What Won’t Work With China, And What Might

Author: Derek Scissors, Ph.D.
03.15.10

The New York Times, Washington Post, and others today ran front-page stories on economic and political disagreements the U.S. has with China. The headlines mostly distract from the real issue.

China is nowhere close to a global military power but it is becoming a global economic power. It is therefore almost inevitable that the U.S. and PRC will clash more often over economic matters. The goal in managing those disputes must always be more open international markets, or the result will be that both sides lose.

The next month in particular is going to be a loud one for Sino-American economic relations. On the front end we have a press conference today by Premier Wen Jiabao, number three in the Communist Party hierarchy. Among other things, Wen repeated what are now standard Chinese accusations of American trade protectionism.
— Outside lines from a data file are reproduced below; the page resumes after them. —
/-- Settles O35: the changed byte changes the accumulator of its own fold, and the folds after it keep the difference.
The length block is the same. -/
theorem oneChangedByteChangesTheTag : Obligations.OneChangedByteChangesTheTag := by
  intro E key h j0 aad ct j b hh
  refine ⟨fun hj hb => gentag_ne_of_tagHash_ne ?_ E key j0, fun hj hb => gentag_ne_of_tagHash_ne ?_ E key j0⟩
  · rw [tagHash, tagHash, List.length_set]
    exact (ghashFold_injective hh _).ne (ghashFold_set_ne hh _ hj hb)
  · rw [tagHash, tagHash, List.length_set]
    exact (ghashFold_injective hh _).ne ((ghashFold_injective hh _).ne (ghashFold_set_ne hh _ hj hb))

theorem blockBytes_injective : Function.Injective blockBytes :=
  Function.LeftInverse.injective blockOfBytes_blockBytes

/-- Settles O36: the supplied tag is the one that was written, and by O35 the recomputed one is another. -/
theorem oneChangedByteIsDetected : Obligations.OneChangedByteIsDetected := by
  intro c i s t u j b hc hi hready _ hrun hreadyDec hkey hiv htags hsubkey hchanged
  have hcounter : counterIn c u = counterIn c s := congrArg makeJ0 hiv
  obtain ⟨-, htag⟩ := encrypt_outputs hc hi hready hrun
  obtain ⟨w, hdec, -, hfail, -⟩ := decrypt_completes hc hreadyDec
  obtain ⟨hct, haad⟩ := oneChangedByteChangesTheTag c.E (keyIn c s) (c.E 0#128 (keyIn c s)) (counterIn c s)
    (aadIn c s) (outputIn c t) j b hsubkey
  have hne : tagFor c u (dataIn c u) ≠ tagFor c s (outputIn c t) := by
    rw [tagFor, tagFor, hkey, hcounter]
    rcases hchanged with ⟨hj, hb, hdata, hsame⟩ | ⟨hj, hb, hset, hdata⟩
    · rw [hdata, hsame]
      exact hct hj hb
    · rw [hdata, hset]
      exact haad hj hb
  exact ⟨w, hdec, hfail fun he => hne (blockBytes_injective (he.symm.trans (htags.trans htag)))⟩

end Sys2Proof.Machine
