-- ==== Sys2Proof/Syntax.lean ====
section
/-! DEFINITION. The abstract syntax of every row of spec/opcode_table.json: operand codes (R87, R104, R105, R116,
R117), the fields of each format (R108 to R115), and `Instr`, the one inductive of all instructions and steps. -/

namespace Sys2Proof

/-- A direct register V0-V63. -/
abbrev VReg := BitVec 6

/-- A scalar register S0-S63. -/
abbrev SReg := BitVec 6

/-- A predicate P0-P3; P0 is hard-wired true (R79). As a guard, 0 means none (R112). -/
abbrev PReg := BitVec 2

/-- A time register T0-T15. -/
abbrev TReg := BitVec 4

/-- An index register I0-I3. -/
abbrev IReg := BitVec 2

/-- An operand-cache entry C0-C7. -/
abbrev CReg := BitVec 3

/-- A deck tile Z0-Z7. -/
abbrev ZReg := BitVec 3

/-- The 7-bit source codes of R116. -/
inductive Src
  /-- V0-V63 -/
  | v (r : VReg)
  /-- the last-result latch L0 -/
  | l0
  /-- the latch L1 -/
  | l1
  /-- the queue window Q -/
  | q
  /-- ZERO -/
  | zero
  /-- the reserved codes 0x44 to 0x47 -/
  | rsv (n : BitVec 2)
  /-- C0-C7 -/
  | c (k : CReg)
  /-- S0-S31 -/
  | s (r : BitVec 5)
  /-- an immediate -8..+7, as its two's-complement value -/
  | imm (i : BitVec 4)
deriving DecidableEq, Repr

/-- The 7-bit destination codes of R87. -/
inductive Dst
  /-- V0-V63 -/
  | v (r : VReg)
  /-- 0x40: write-back suppressed; the no-return form of an atomic -/
  | sup
  /-- 0x42: push to the queue window -/
  | q
  /-- the reserved code 0x40 + n -/
  | rsv (n : BitVec 6)
deriving DecidableEq, Repr

/-- The uniform source codes of R117. -/
inductive USrc
  /-- S0-S63 -/
  | s (r : SReg)
  /-- ZERO -/
  | zero
  /-- an immediate -8..+7, as its two's-complement value -/
  | imm (i : BitVec 4)
  /-- the reserved code 0x40 + n -/
  | rsv (n : BitVec 6)
deriving DecidableEq, Repr

/-- The uniform destination codes of R117. -/
inductive UDst
  /-- S0-S63 -/
  | s (r : SReg)
  /-- the reserved code 0x40 + n -/
  | rsv (n : BitVec 6)
deriving DecidableEq, Repr

/-- Rounding directions (R182). -/
inductive Rnd
  | rne | rz | ru | rd
deriving DecidableEq, Repr

/-- The rounding selector RS of a conversion (R197). -/
inductive RndSel
  | dyn | rne | rz | ru | rd
deriving DecidableEq, Repr

/-- Conditions of ICMP (R147). -/
inductive ICond
  | eq | ne | lt | le | gt | ge | test | ntest
deriving DecidableEq, Repr

/-- Conditions of FCMP (R193). -/
inductive FCond
  | eq | ne | lt | le | gt | ge | un | ord
deriving DecidableEq, Repr

/-- Operand types of ICMP (R147). -/
inductive ICmpTy
  | i32 | n32 | i64 | n64
deriving DecidableEq, Repr

/-- Operand types of FCMP (R193). -/
inductive FCmpTy
  | f32 | f64 | bf16
deriving DecidableEq, Repr

/-- The combining operations of SCAN and REDUCE (R156). -/
inductive ScanOp
  | addI32 | addF32 | maxI32 | maxN32 | minI32 | minN32 | or | xor
deriving DecidableEq, Repr

/-- The kinds of SHIFTI (R149). -/
inductive ShiftKind
  | shl | shr | sar | rotl
deriving DecidableEq, Repr

/-- The sizes of LDSUB (R242). -/
inductive SubSize
  | i8 | n8 | i16 | n16
deriving DecidableEq, Repr

/-- The tests of BRT (R170). -/
inductive TimeTest
  | arrived | due | breached | withdrawn
deriving DecidableEq, Repr

/-- The scopes of R30. -/
inductive Scope
  | thread | group | core | quad | clus | die | pkg | pod
deriving DecidableEq, Repr

/-- The kinds of FENCE (R324). -/
inductive FenceKind
  | rel | acq | ar
deriving DecidableEq, Repr

/-- The counts ESTAT reads (R270). -/
inductive EstatKind
  | mine | free | coll
deriving DecidableEq, Repr

/-- The 16-bit format (R104): `d := d op b`. -/
structure Fmt16 where
  b : Src
  d : VReg
deriving DecidableEq, Repr

/-- Format A (R108). -/
structure FmtA where
  b : Src
  a : Src
  d : Dst
  kb : Bool
  ka : Bool
deriving DecidableEq, Repr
On the back end, exactly a month from now a report is due from the Department of the Treasury determining whether any American trading partner is manipulating its currency. The likelihood that the PRC will be cited is the highest in over a decade.

Wen’s remarks in Beijing were tired and often hypocritical. Chinese diplomacy seems to have degenerated into finding new excuses for harmful policies. China’s trade surplus with the U.S. last year again topped $200 billion. If the U.S. is being protectionist, it is doing a remarkably poor job.
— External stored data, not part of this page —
/-- The instruction of a row, its operands read from the word. Not compiled: the runtime's constructor tags end at 244. -/
noncomputable def rowInstr (r : Row) (w : Nat) : Instr :=
  match r with
  | .add16 => .add16 (dec16 w)
  | .sub16 => .sub16 (dec16 w)
  | .and16 => .and16 (dec16 w)
  | .or16 => .or16 (dec16 w)
  | .xor16 => .xor16 (dec16 w)
  | .shl16 => .shl16 (dec16 w)
  | .shr16 => .shr16 (dec16 w)
  | .min16 => .min16 (dec16 w)
  | .max16 => .max16 (dec16 w)
  | .mov16 => .mov16 (dec16 w)
  | .fadd16 => .fadd16 (dec16 w)
  | .fmul16 => .fmul16 (dec16 w)
  | .fmac16 => .fmac16 (dec16 w)
  | .padd2s16 => .padd2s16 (dec16 w)
  | .pfma2s16 => .pfma2s16 (dec16 w)
  | .fmax16 => .fmax16 (dec16 w)
  | .add => .add (decA w)
  | .sub => .sub (decA w)
  | .mullo => .mullo (decA w)
  | .mulhi => .mulhi (decA w)
  | .mulhiu => .mulhiu (decA w)
  | .mad => .mad (decA w)
  | .absdiff => .absdiff (decA w)
  | .avg => .avg (decA w)
  | .min => .min (decA w)
  | .max => .max (decA w)
  | .minu => .minu (decA w)
  | .maxu => .maxu (decA w)
  | .and => .and (decA w)
  | .or => .or (decA w)
  | .xor => .xor (decA w)
  | .andn => .andn (decA w)
  | .shl => .shl (decA w)
  | .shr => .shr (decA w)
  | .sar => .sar (decA w)
  | .rotl => .rotl (decA w)
  | .bfx => .bfx (decA w)
  | .bfi => .bfi (decA w)
  | .lea2 => .lea2 (decA w)
  | .lea3 => .lea3 (decA w)
  | .selp => .selp (decSel w)
  | .add64 => .add64 (decA w)
  | .sub64 => .sub64 (decA w)
  | .shl64 => .shl64 (decA w)
  | .shr64 => .shr64 (decA w)
  | .icmp => .icmp (decIC w)
  | .fcmp => .fcmp (decFC w)
  | .addi => .addi (decI w)
  | .andi => .andi (decI w)
  | .ori => .ori (decI w)
  | .xori => .xori (decI w)
  | .shifti => .shifti (decShift w)
  | .muli => .muli (decI w)
  | .saddi => .saddi (decUI w)
  | .lui => .lui (decL w)
  | .llo => .llo (decLo w)
  | .adr => .adr (decL w)
  | .slui => .slui (decUL w)
  | .sllo => .sllo (decULo w)
  | .mov => .mov (decN w)
  | .not => .not (decN w)
  | .neg => .neg (decN w)
  | .abs => .abs (decN w)
  | .clz => .clz (decN w)
  | .ctz => .ctz (decN w)
  | .popc => .popc (decN w)
  | .brev => .brev (decN w)
  | .bswap => .bswap (decN w)
  | .sext8 => .sext8 (decN w)
  | .sext16 => .sext16 (decN w)
  | .mov64 => .mov64 (decN w)
  | .movx => .movx (decIdx w)
  | .movxw => .movxw (decIdxA w)
  | .iset => .iset (decIdxA w)
  | .iget => .iget (decIdx w)
  | .scan => .scan (decScan w)
  | .delay => .delay (decN w)
  | .perm => .perm (decN w)
  | .bfirst => .bfirst (decN w)
  | .blast => .blast (decN w)
  | .rank => .rank (decN w)
  | .matchLanes => .matchLanes (decN w)
  | .reduce => .reduce (decRed w)
  | .vote => .vote (decVote w)
  | .pand => .pand (decPL w)
  | .por => .por (decPL w)
  | .pxor => .pxor (decPL w)
  | .ptest => .ptest (decPA w)
  | .pbit => .pbit (decPA w)
  | .pget => .pget (decPG w)
  | .sadd => .sadd (decUA w)
  | .ssub => .ssub (decUA w)
  | .smul => .smul (decUA w)
  | .sand => .sand (decUA w)
  | .sor => .sor (decUA w)
  | .sxor => .sxor (decUA w)
  | .sshl => .sshl (decUA w)
  | .sshr => .sshr (decUA w)
  | .smov => .smov (decU w)
  | .sfromv => .sfromv (decUV w)
  | .sld => .sld (decU w)
  | .sldd => .sldd (decU w)
  | .sread => .sread (decUV w)
  | .swrite => .swrite (decVU w)
  | .spopc => .spopc (decU w)
  | .sctz => .sctz (decU w)
  | .sclz => .sclz (decU w)
  | .braAlways => .braAlways (decJ w)
  | .braThr => .braThr (decB w)
  | .braThrNot => .braThrNot (decB w)
  | .braAny => .braAny (decB w)
  | .braAll => .braAll (decB w)
  | .braNone => .braNone (decB w)
  | .brt => .brt (decBT w)
  | .loop => .loop (decLoop w)
  | .call => .call (decJ w)
  | .nop => .nop (decNG w)
  | .jmp => .jmp (decNA w)
  | .callr => .callr (decUO w)
  | .ret => .ret (decUO w)
  | .brkloop => .brkloop (decNG w)
  | .endturn => .endturn (decNK w)
  | .yield => .yield (decNK w)
  | .fadd => .fadd (decA w)
  | .fsub => .fsub (decA w)
  | .fmul => .fmul (decA w)
  | .ffma => .ffma (decA w)
  | .fmin => .fmin (decA w)
  | .fmax => .fmax (decA w)
  | .ffmal => .ffmal (decA w)
  | .fnma => .fnma (decA w)
  | .padd2 => .padd2 (decA w)
  | .pmul2 => .pmul2 (decA w)
  | .pfma2 => .pfma2 (decA w)
  | .pmax2 => .pmax2 (decA w)
  | .dadd => .dadd (decA w)
  | .dsub => .dsub (decA w)
  | .dmul => .dmul (decA w)
  | .dfma => .dfma (decA w)
  | .dmin => .dmin (decA w)
  | .dmax => .dmax (decA w)
  | .fneg => .fneg (decN w)
  | .fabs => .fabs (decN w)
  | .fsqrt => .fsqrt (decN w)
  | .frcp => .frcp (decN w)
  | .frsq => .frsq (decN w)
  | .fexp2 => .fexp2 (decN w)
  | .flog2 => .flog2 (decN w)
  | .fsinpi => .fsinpi (decN w)
  | .fcospi => .fcospi (decN w)
  | .frint => .frint (decN w)
  | .fclass => .fclass (decN w)
  | .dneg => .dneg (decN w)
  | .dabs => .dabs (decN w)
  | .dsqrt => .dsqrt (decN w)
  | .drcp => .drcp (decN w)
  | .drint => .drint (decN w)
  | .dclass => .dclass (decN w)
  | .pneg2 => .pneg2 (decN w)
  | .pabs2 => .pabs2 (decN w)
  | .cvtF32I32 => .cvtF32I32 (decCvt w)
  | .cvtF32N32 => .cvtF32N32 (decCvt w)
  | .cvtI32F32 => .cvtI32F32 (decCvt w)
  | .cvtN32F32 => .cvtN32F32 (decCvt w)
  | .cvtF64F32 => .cvtF64F32 (decCvt w)
  | .cvtF32F64 => .cvtF32F64 (decCvt w)
  | .cvtF64I32 => .cvtF64I32 (decCvt w)
  | .cvtI32F64 => .cvtI32F64 (decCvt w)
  | .cvtF32F16 => .cvtF32F16 (decCvt w)
  | .cvtF16x2F32x2 => .cvtF16x2F32x2 (decCvt w)
  | .cvtBf16x2F32x2 => .cvtBf16x2F32x2 (decCvt w)
  | .cvtBf16x4E8x4 => .cvtBf16x4E8x4 (decCvt w)
  | .cvtE4m3x4Bf16x4 => .cvtE4m3x4Bf16x4 (decCvt w)
  | .cvtE5m2x4Bf16x4 => .cvtE5m2x4Bf16x4 (decCvt w)
  | .cvtBf16x2B4 => .cvtBf16x2B4 (decCvt w)
  | .cvtB4F32 => .cvtB4F32 (decCvt w)
  | .ldw => .ldw (decLd w)
  | .ldd => .ldd (decLd w)
  | .ldq => .ldq (decLd w)
  | .ldsub => .ldsub (decLdSub w)
  | .stw => .stw (decSt w)
  | .std => .std (decSt w)
  | .stq => .stq (decSt w)
  | .stsub => .stsub (decStSub w)
  | .atom32AddI32 => .atom32AddI32 (decT w)
  | .atom32AddF32 => .atom32AddF32 (decT w)
  | .atom32MinI32 => .atom32MinI32 (decT w)
  | .atom32MinN32 => .atom32MinN32 (decT w)
  | .atom32MinF32 => .atom32MinF32 (decT w)
  | .atom32MaxI32 => .atom32MaxI32 (decT w)
  | .atom32MaxN32 => .atom32MaxN32 (decT w)
  | .atom32MaxF32 => .atom32MaxF32 (decT w)
  | .atom32AndB32 => .atom32AndB32 (decT w)
  | .atom32OrB32 => .atom32OrB32 (decT w)
  | .atom32XorB32 => .atom32XorB32 (decT w)
  | .atom32ExchB32 => .atom32ExchB32 (decT w)
  | .atom32CasB32 => .atom32CasB32 (decT w)
  | .atom64AddI64 => .atom64AddI64 (decT w)
  | .atom64AddF64 => .atom64AddF64 (decT w)
  | .atom64MinI64 => .atom64MinI64 (decT w)
  | .atom64MinN64 => .atom64MinN64 (decT w)
  | .atom64MinF64 => .atom64MinF64 (decT w)
  | .atom64MaxI64 => .atom64MaxI64 (decT w)
  | .atom64MaxN64 => .atom64MaxN64 (decT w)
  | .atom64MaxF64 => .atom64MaxF64 (decT w)
  | .atom64AndB64 => .atom64AndB64 (decT w)
  | .atom64OrB64 => .atom64OrB64 (decT w)
  | .atom64XorB64 => .atom64XorB64 (decT w)
  | .atom64ExchB64 => .atom64ExchB64 (decT w)
  | .atom64CasB64 => .atom64CasB64 (decT w)
  | .atomxAddBf16 => .atomxAddBf16 (decT w)
  | .atomxMinBf16 => .atomxMinBf16 (decT w)
  | .atomxMaxBf16 => .atomxMaxBf16 (decT w)
  | .atomxAddBf16x2 => .atomxAddBf16x2 (decT w)
  | .atomxMinBf16x2 => .atomxMinBf16x2 (decT w)
  | .atomxMaxBf16x2 => .atomxMaxBf16x2 (decT w)
  | .atomxAddF16x2 => .atomxAddF16x2 (decT w)
  | .atomxMinF16x2 => .atomxMinF16x2 (decT w)
  | .atomxMaxF16x2 => .atomxMaxF16x2 (decT w)
  | .atomxExchB128 => .atomxExchB128 (decT w)
  | .atomxCasB128 => .atomxCasB128 (decT w)
  | .pin => .pin (decN w)
  | .unpin => .unpin (decNA w)
  | .cflush => .cflush (decNA w)
  | .cinv => .cinv (decNA w)
  | .mcrd => .mcrd (decE w)
  | .mcst => .mcst (decNB w)
  | .msend => .msend (decNB w)
  | .mwait => .mwait (decNA w)
  | .barArrive => .barArrive (decBarA w)
  | .barWait => .barWait (decBarW w)
  | .boset => .boset (decNB w)
  | .boadd => .boadd (decNB w)
  | .bowait => .bowait (decNB w)
  | .fence => .fence (decFence w)
  | .qtake => .qtake (decUD w)
  | .qpost => .qpost (decU w)
  | .taskend => .taskend (decNG w)
  | .finit => .finit (decFin w)
  | .finitFull => .finitFull (decFin w)
  | .fget => .fget (decN w)
  | .ffill => .ffill (decNB w)
  | .cpy => .cpy (decE w)
  | .cpyx => .cpyx (decE w)
  | .coll => .coll (decE w)
  | .estat => .estat (decEst w)
  | .mma => .mma (decMma w)
  | .mmaRa => .mmaRa (decMmaR w)
  | .mmaRb => .mmaRb (decMmaR w)
  | .dzero => .dzero (decZ w)
  | .dzeroFree => .dzeroFree (decZ w)
  | .drdrow => .drdrow (decRow w)
  | .drdcol => .drdcol (decRow w)
  | .dwrrow => .dwrrow (decRow w)
  | .drestart => .drestart (decUO w)
  | .twait => .twait (decTR w)
  | .twaitany => .twaitany (decNA w)
  | .tmin => .tmin (decN w)
  | .tmov => .tmov (decTM w)
  | .tstat => .tstat (decTD w)
  | .tset => .tset (decTS w)
  | .tsetClr => .tsetClr (decTS w)
  | .tnow => .tnow (decND w)
  | .tdiff => .tdiff (decTD w)
  | .yieldt => .yieldt (decTR w)
  | .trap => .trap (decK w)
  | .bkpt => .bkpt (decK w)
  | .eret => .eret (decKA w)
  | .eretFail => .eretFail (decKA w)
  | .srd => .srd (decSrd w)
  | .srdV => .srdV (decSrdV w)
  | .swr => .swr (decSwr w)
  | .swrV => .swrV (decSwrV w)
  | .idemb => .idemb (decNK w)
  | .ideme => .ideme (decNK w)
  | .cbind => .cbind (decCb w)
  | .cunbind => .cunbind (decCu w)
At the other end, the Treasury decision is being granted far too much importance. The value of the Chinese currency, the yuan, is just a symptom. The illness is broad Chinese government intervention in the market, led by subsidies for state firms. From mid-2005 to mid-2008, the yuan appreciated 20 percent against the dollar and the bilateral trade deficit still rose 50 percent. Forcing a yuan revaluation will likely yield nothing at all.

Nonetheless, it is true that China’s broad state-led development often hurts its economic partners. What is not true is that American protectionism is a solution.
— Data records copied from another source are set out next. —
/-- A source reads at a home: the home merges the source's clock, and the answer brings the home's (R282). -/
def meetHome (dv : Device) (source home : Nat) : Device :=
  if source = home then dv
  else
    let d := mergeClock dv home (clockOf dv source)
    mergeClock d source (clockOf d home)

/-- A compute die that the Keystone has fenced off (R396). -/
def fencedDie (dv : Device) (k : Nat) : Bool := decide (k < 4) && (dv.die k).st == .fenced

/-- The applied counts at a source have reached a clock in every entry but some (R281); entry 7 is ignored, and so is that
of a fenced die (R396). -/
def caughtUp (dv : Device) (source : Nat) (c : Clock) (but : List Nat) : Bool :=
  (List.range 7).all fun k => but.contains k || fencedDie dv k || decide (c.at_ k ≤ (appliedOf dv source).at_ k)

/-- A compute die that a debugger has halted: its slices, memory controllers and engines stand still (R447). -/
def haltedDie (dv : Device) (k : Nat) : Bool := decide (k < 4) && (dv.die k).st == .halted

/-- A byte homed on a halted die. -/
def haltedKey (dv : Device) (key : Nat) : Bool := keyKind key == .own && haltedDie dv (homeDie key)

/-- A byte homed on a fenced die (R397). -/
def lostKey (dv : Device) (key : Nat) : Bool := keyKind key == .own && fencedDie dv (homeDie key)

/-- R285: `a`, from source `sa`, precedes `b`. -/
def precedes (sa : Nat) (a b : Clock) : Bool :=
  (List.range 7).all (fun k => decide (a.at_ k ≤ b.at_ k)) && decide (a.at_ sa < b.at_ sa)

/-- Two writes are concurrent (R285). -/
def concurrent (sa : Nat) (a : Clock) (sb : Nat) (b : Clock) : Bool :=
  sa != sb && !precedes sa a b && !precedes sb b a

/-- The mask of a sector's bytes that cells cover. -/
def sectorMask (sector : Nat) (cells : List Host.Cell) : BitVec 32 :=
  (cells.filter fun c => sectorOf c.1 == sector).foldl (fun m c => m ||| (1#32 <<< (c.1 % 32))) 0

/-- The cells of a plain write that take effect in one sector, and its record after it (R286). -/
def recordWrite (w : PWrite) (stamp : Clock) (dv : Device) (sector : Nat) : List Host.Cell × Device :=
  let mine := w.cells.filter fun c => sectorOf c.1 == sector
  match dv.wrecs.find? (·.sector == sector) with
  | some r =>
    if concurrent r.source r.stamp w.source stamp ∧ w.core < r.core then
      (mine.filter fun c => !r.mask.getLsbD (c.1 % 32), dv)
    else
      let n : WRec := { sector := sector, stamp := stamp, source := w.source, core := w.core, mask := sectorMask sector mine }
      (mine, { dv with wrecs := n :: dv.wrecs.filter (·.sector != sector) })
  | none =>
    let n : WRec := { sector := sector, stamp := stamp, source := w.source, core := w.core, mask := sectorMask sector mine }
    (mine, { dv with wrecs := n :: dv.wrecs })

/-- The active sources (R278, R280): running compute dies and the port dies and Keystone. -/
def activeSource (dv : Device) (k : Nat) : Bool :=
  if k < 4 then (dv.die k).st == .running || (dv.die k).st == .halted
  else if k < 6 then (dv.portDies.toArray.getD (k - 4) .inReset) == .running else k == 6

/-- A source's own entry increases and markers go to the other active sources (R278, R280). -/
def releaseClock (source : Nat) (dv : Device) : Device :=
  let v := clockOf dv source
  let n := v.at_ source + 1
  let d := { dv with vclock := dv.vclock.set! source (v.set! source n) }
  let ms := ((List.range 7).filter fun k => k != source && activeSource d k).map fun k =>
    { source := source, sink := k, value := n, seq := d.nextId : Marker }
  { d with markers := d.markers ++ ms, nextId := d.nextId + 1 }

/-! ## Slices (R208, R210 to R213) -/

/-- The pier columns and rows of R208. -/
def slicePier (s : Nat) : Nat × Nat := (s % 12, 2 * (s / 12) + 1)

def quadPier (core : Nat) : Nat × Nat := (6 * (clusOf core % 2) + coreX core / 2, 2 * (coreY core / 2))

/-- Hops of dimension-order routing on the 12 by 8 torus (R216, R217). -/
def pierHops (a b : Nat × Nat) : Nat :=
  min ((b.1 + 12 - a.1) % 12) ((a.1 + 12 - b.1) % 12) + min ((b.2 + 8 - a.2) % 8) ((a.2 + 8 - b.2) % 8)

/-- The slice fewest hops from the core's quad pier, ties to the lower index (R213). -/
def nearestSlice (core : Nat) : Nat :=
  (List.range 48).foldl (fun best s =>
    if pierHops (quadPier core) (slicePier s) < pierHops (quadPier core) (slicePier best) then s else best) 0

/-- A load, as against the other requests. -/
def isLoad (k : ReqKind) : Bool :=
  match k with
  | .load _ | .uload => true
  | _ => false

/-- A read has been admitted to a home line and is not served yet (R225). -/
def admittedTo (dv : Device) (line : Nat) : Bool :=
  dv.reqs.any fun r => isLoad r.kind && (match r.st with
    | .admitted _ => true
    | _ => false) && r.keys.headD 0 / 128 == line

/-- A way that the slice may replace: not pinned, and with no admitted read (R210, R211). A replica's reads are served as they
are admitted. -/
def replaceable (dv : Device) (w : Way) : Bool :=
  w.replica || !((dv.pins.any fun p => p.2 == w.line) || admittedTo dv w.line)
A hefty tariff on Chinese goods will not create American jobs. Instead, production will just move out of China to Vietnam, Mexico, Bangladesh and elsewhere. With less Chinese competition due to the tariff, other producers can safely raise prices, making goods more expensive here. Protectionism is just households paying more than they should in order to subsidize companies. Seems like we’ve had enough of that the past 18 months.

A much better alternative is to use the June meetings of the Strategic and Economic Dialogue with the PRC. The U.S. should put forward a few, very explicit American demands for less Chinese government intervention in the market. By then, the U.S. would do well to have demonstrated resolve on its runaway budget deficits, something that legitimately concerns the Chinese and much of the rest of the world. This could increase American access to the Chinese market while strengthening the domestic American economy. Not as satisfying as sticking it to Beijing, but far better for the United States.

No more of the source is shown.